Task item
Copy exactly, please, the lines of the data from its start through the line containing "w).opcode.toNat ∈ definedOpcodes ∧".

[Records supplied]

-- ==== Sys2Proof/Laws/PerInstr.lean ====
section
/-! SUPPORT. Sys2Proof/Laws/PerInstr.lean: the family `Encoding`, stated of an instruction as syntax and proved for
each constructor: its first word has a defined opcode, and a second word follows exactly when that opcode is 0x18
(rules R98, R110). -/

namespace Sys2Proof.Laws.Encoding

/-- The first word's opcode is defined (rule R110) and decides the length (rule R98). -/
def Statement (i : Instr) : Prop :=
  ∃ w rest, encode i = w :: rest ∧ (Fields.ofWord w).opcode.toNat ∈ definedOpcodes ∧
    rest.length = if (Fields.ofWord w).opcode = 0x18 then 1 else 0

/-- An instruction of one slot. -/
theorem one {i : Instr} {w : Word} (op : BitVec 8) (hi : encode i = [w]) (hw : (Fields.ofWord w).opcode = op)
    (hd : op.toNat ∈ definedOpcodes) (hn : op ≠ 0x18) : Statement i :=
  ⟨w, [], hi, by rw [hw]; exact hd, by rw [hw, if_neg hn]; rfl⟩

/-- An instruction of two slots. -/
theorem two {i : Instr} {w v : Word} (hi : encode i = [w, v]) (hw : (Fields.ofWord w).opcode = 0x18) : Statement i :=
  ⟨w, [v], hi, by rw [hw]; decide, by rw [hw, if_pos rfl]; rfl⟩

/-- The opcode of a word put together from fields. -/
theorem opcode_slotWord (op : BitVec 8) (d r : BitVec 4) (off : BitVec 16) (imm : BitVec 32) :
    (Fields.ofWord (slotWord op d r off imm)).opcode = op := by simp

[/Records supplied]

Answer to this task
-- ==== Sys2Proof/Laws/PerInstr.lean ====
section
/-! SUPPORT. Sys2Proof/Laws/PerInstr.lean: the family `Encoding`, stated of an instruction as syntax and proved for
each constructor: its first word has a defined opcode, and a second word follows exactly when that opcode is 0x18
(rules R98, R110). -/

namespace Sys2Proof.Laws.Encoding

/-- The first word's opcode is defined (rule R110) and decides the length (rule R98). -/
def Statement (i : Instr) : Prop :=
  ∃ w rest, encode i = w :: rest ∧ (Fields.ofWord w).opcode.toNat ∈ definedOpcodes ∧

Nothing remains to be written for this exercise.